*TASK OBJECTIVE*
Only one stretch of the data below is wanted: the lines from the one with "def lanesDone (s" through the one with "lanesDone s p f", repeated exactly.

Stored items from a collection
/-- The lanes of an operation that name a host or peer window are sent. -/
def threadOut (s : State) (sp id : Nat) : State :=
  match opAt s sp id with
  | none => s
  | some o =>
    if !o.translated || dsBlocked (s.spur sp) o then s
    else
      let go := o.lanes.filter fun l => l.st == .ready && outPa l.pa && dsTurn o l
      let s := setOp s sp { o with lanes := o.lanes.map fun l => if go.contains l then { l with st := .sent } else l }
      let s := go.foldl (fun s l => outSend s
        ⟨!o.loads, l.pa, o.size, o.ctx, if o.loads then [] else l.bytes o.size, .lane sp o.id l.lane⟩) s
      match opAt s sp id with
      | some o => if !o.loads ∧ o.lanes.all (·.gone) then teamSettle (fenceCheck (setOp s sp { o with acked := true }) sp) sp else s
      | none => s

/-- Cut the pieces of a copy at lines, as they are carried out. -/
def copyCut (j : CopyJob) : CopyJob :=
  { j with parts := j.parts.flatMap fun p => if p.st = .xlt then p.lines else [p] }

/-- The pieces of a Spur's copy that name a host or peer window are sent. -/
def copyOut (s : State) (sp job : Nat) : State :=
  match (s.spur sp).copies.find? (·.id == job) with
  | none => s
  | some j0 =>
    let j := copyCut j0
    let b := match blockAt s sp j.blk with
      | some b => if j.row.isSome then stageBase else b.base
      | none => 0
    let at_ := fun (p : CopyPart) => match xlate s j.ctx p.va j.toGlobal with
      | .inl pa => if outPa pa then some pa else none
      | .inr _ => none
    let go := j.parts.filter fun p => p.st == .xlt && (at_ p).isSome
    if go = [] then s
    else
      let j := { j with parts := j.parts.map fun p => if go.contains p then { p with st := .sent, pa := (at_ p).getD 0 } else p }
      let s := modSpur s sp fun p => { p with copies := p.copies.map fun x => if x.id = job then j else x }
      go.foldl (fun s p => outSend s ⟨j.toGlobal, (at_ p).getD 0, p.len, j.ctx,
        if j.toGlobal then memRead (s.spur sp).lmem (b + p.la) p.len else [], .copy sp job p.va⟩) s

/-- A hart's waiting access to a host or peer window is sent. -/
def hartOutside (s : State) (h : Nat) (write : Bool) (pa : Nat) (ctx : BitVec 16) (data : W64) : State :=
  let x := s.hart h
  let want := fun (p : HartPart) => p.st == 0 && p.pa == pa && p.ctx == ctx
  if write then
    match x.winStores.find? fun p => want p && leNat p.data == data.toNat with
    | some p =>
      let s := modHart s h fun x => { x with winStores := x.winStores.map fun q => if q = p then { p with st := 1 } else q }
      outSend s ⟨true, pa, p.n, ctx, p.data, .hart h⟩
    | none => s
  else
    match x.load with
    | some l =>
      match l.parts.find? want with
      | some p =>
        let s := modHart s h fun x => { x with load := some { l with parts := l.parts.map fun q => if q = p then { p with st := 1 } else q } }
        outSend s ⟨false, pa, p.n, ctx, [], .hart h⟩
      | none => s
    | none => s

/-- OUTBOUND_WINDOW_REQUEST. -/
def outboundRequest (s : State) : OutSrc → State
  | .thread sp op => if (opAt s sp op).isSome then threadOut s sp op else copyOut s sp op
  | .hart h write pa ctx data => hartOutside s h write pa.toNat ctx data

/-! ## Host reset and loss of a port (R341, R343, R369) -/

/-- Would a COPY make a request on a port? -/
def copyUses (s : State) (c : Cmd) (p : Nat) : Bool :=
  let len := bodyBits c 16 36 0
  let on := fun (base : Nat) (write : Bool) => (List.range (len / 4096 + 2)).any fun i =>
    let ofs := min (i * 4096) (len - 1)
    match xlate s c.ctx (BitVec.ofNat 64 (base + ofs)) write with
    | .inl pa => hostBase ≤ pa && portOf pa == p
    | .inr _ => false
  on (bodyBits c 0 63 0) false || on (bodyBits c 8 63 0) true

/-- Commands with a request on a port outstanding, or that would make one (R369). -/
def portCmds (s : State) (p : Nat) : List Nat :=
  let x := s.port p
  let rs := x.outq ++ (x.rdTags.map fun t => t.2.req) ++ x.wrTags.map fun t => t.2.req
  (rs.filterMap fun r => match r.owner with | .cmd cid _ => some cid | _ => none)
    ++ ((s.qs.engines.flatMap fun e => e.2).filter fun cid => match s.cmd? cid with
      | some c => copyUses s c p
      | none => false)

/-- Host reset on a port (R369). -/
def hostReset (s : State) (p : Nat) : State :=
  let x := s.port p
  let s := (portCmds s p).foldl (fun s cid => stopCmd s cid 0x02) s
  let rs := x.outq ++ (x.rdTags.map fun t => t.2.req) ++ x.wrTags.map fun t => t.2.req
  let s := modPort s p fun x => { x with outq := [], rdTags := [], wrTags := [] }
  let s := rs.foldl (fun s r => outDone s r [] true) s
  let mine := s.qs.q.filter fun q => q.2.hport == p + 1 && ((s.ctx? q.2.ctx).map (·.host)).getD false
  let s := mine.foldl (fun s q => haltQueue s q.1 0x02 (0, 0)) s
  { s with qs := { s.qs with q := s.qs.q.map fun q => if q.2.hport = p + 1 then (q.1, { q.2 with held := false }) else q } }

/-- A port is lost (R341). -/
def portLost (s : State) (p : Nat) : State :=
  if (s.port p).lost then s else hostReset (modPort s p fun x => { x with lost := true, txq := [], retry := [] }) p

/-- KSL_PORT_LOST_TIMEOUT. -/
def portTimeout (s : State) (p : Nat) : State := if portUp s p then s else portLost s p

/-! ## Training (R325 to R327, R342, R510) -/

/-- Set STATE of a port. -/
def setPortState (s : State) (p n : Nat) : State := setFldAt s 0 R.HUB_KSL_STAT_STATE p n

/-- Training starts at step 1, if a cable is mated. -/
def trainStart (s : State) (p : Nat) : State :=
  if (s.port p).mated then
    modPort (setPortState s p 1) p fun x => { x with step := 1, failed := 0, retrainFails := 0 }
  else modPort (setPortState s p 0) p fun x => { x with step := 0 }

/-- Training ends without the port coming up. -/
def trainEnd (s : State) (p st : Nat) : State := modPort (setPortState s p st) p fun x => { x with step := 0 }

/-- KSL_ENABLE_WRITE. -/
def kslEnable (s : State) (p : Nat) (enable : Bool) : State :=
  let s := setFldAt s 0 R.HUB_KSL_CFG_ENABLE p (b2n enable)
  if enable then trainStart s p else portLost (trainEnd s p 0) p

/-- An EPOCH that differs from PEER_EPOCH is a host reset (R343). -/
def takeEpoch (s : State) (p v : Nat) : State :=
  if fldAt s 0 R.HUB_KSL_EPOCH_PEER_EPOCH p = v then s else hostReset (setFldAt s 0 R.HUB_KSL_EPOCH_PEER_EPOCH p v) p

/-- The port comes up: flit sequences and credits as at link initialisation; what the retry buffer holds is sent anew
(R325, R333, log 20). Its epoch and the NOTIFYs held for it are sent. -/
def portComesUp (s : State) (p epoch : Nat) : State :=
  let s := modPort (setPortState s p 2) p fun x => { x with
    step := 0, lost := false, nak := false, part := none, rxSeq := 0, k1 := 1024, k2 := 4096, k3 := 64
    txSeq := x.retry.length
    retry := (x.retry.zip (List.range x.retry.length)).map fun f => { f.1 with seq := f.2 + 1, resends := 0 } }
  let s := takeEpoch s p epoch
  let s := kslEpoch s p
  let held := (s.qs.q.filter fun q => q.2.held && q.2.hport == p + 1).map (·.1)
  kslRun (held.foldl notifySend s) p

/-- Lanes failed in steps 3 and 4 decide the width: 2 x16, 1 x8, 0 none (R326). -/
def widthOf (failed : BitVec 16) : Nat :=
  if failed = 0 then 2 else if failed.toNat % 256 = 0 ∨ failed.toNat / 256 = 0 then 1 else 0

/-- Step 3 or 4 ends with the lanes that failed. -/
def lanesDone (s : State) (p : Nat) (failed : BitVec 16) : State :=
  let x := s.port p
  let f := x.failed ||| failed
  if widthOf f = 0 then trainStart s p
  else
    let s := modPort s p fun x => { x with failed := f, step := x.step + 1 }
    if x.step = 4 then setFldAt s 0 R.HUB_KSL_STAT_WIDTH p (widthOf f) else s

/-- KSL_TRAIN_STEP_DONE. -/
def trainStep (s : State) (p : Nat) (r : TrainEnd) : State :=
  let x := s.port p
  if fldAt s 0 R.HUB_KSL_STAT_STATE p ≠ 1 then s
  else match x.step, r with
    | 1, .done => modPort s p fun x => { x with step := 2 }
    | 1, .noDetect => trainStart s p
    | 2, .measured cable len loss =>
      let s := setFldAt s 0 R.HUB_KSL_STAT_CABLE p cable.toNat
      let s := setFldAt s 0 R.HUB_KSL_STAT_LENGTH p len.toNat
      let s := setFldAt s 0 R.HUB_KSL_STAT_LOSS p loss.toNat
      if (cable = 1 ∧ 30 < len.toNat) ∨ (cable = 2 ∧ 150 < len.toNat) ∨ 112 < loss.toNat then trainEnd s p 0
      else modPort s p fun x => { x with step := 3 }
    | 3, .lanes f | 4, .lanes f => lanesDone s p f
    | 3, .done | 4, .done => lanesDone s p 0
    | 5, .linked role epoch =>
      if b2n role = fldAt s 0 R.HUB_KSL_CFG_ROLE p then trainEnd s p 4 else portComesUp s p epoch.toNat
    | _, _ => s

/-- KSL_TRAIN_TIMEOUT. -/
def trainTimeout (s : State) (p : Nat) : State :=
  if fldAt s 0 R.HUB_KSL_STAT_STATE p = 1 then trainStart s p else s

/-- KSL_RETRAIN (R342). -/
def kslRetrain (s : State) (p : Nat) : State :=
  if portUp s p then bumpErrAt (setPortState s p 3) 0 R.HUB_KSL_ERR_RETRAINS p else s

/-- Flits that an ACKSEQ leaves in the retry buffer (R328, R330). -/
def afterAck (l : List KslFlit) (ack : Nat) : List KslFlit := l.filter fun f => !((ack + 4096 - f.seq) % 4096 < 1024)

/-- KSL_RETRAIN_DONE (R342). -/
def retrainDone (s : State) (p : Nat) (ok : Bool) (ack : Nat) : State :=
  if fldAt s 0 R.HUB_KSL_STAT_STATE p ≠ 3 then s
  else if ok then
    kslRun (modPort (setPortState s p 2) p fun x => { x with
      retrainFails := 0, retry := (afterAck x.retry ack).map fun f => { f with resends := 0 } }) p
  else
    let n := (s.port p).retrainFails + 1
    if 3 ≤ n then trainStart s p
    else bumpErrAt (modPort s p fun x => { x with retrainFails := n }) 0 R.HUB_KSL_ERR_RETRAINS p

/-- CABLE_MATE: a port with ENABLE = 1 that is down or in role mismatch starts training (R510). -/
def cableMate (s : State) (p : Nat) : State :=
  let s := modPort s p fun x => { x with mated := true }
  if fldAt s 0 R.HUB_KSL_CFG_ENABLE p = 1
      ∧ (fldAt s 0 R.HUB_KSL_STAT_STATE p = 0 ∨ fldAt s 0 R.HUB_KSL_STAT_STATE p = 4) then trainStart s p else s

*TASK RESULT*
def lanesDone (s : State) (p : Nat) (failed : BitVec 16) : State :=
  let x := s.port p
  let f := x.failed ||| failed
  if widthOf f = 0 then trainStart s p
  else
    let s := modPort s p fun x => { x with failed := f, step := x.step + 1 }
    if x.step = 4 then setFldAt s 0 R.HUB_KSL_STAT_WIDTH p (widthOf f) else s

/-- KSL_TRAIN_STEP_DONE. -/
def trainStep (s : State) (p : Nat) (r : TrainEnd) : State :=
  let x := s.port p
  if fldAt s 0 R.HUB_KSL_STAT_STATE p ≠ 1 then s
  else match x.step, r with
    | 1, .done => modPort s p fun x => { x with step := 2 }
    | 1, .noDetect => trainStart s p
    | 2, .measured cable len loss =>
      let s := setFldAt s 0 R.HUB_KSL_STAT_CABLE p cable.toNat
      let s := setFldAt s 0 R.HUB_KSL_STAT_LENGTH p len.toNat
      let s := setFldAt s 0 R.HUB_KSL_STAT_LOSS p loss.toNat
      if (cable = 1 ∧ 30 < len.toNat) ∨ (cable = 2 ∧ 150 < len.toNat) ∨ 112 < loss.toNat then trainEnd s p 0
      else modPort s p fun x => { x with step := 3 }
    | 3, .lanes f | 4, .lanes f => lanesDone s p f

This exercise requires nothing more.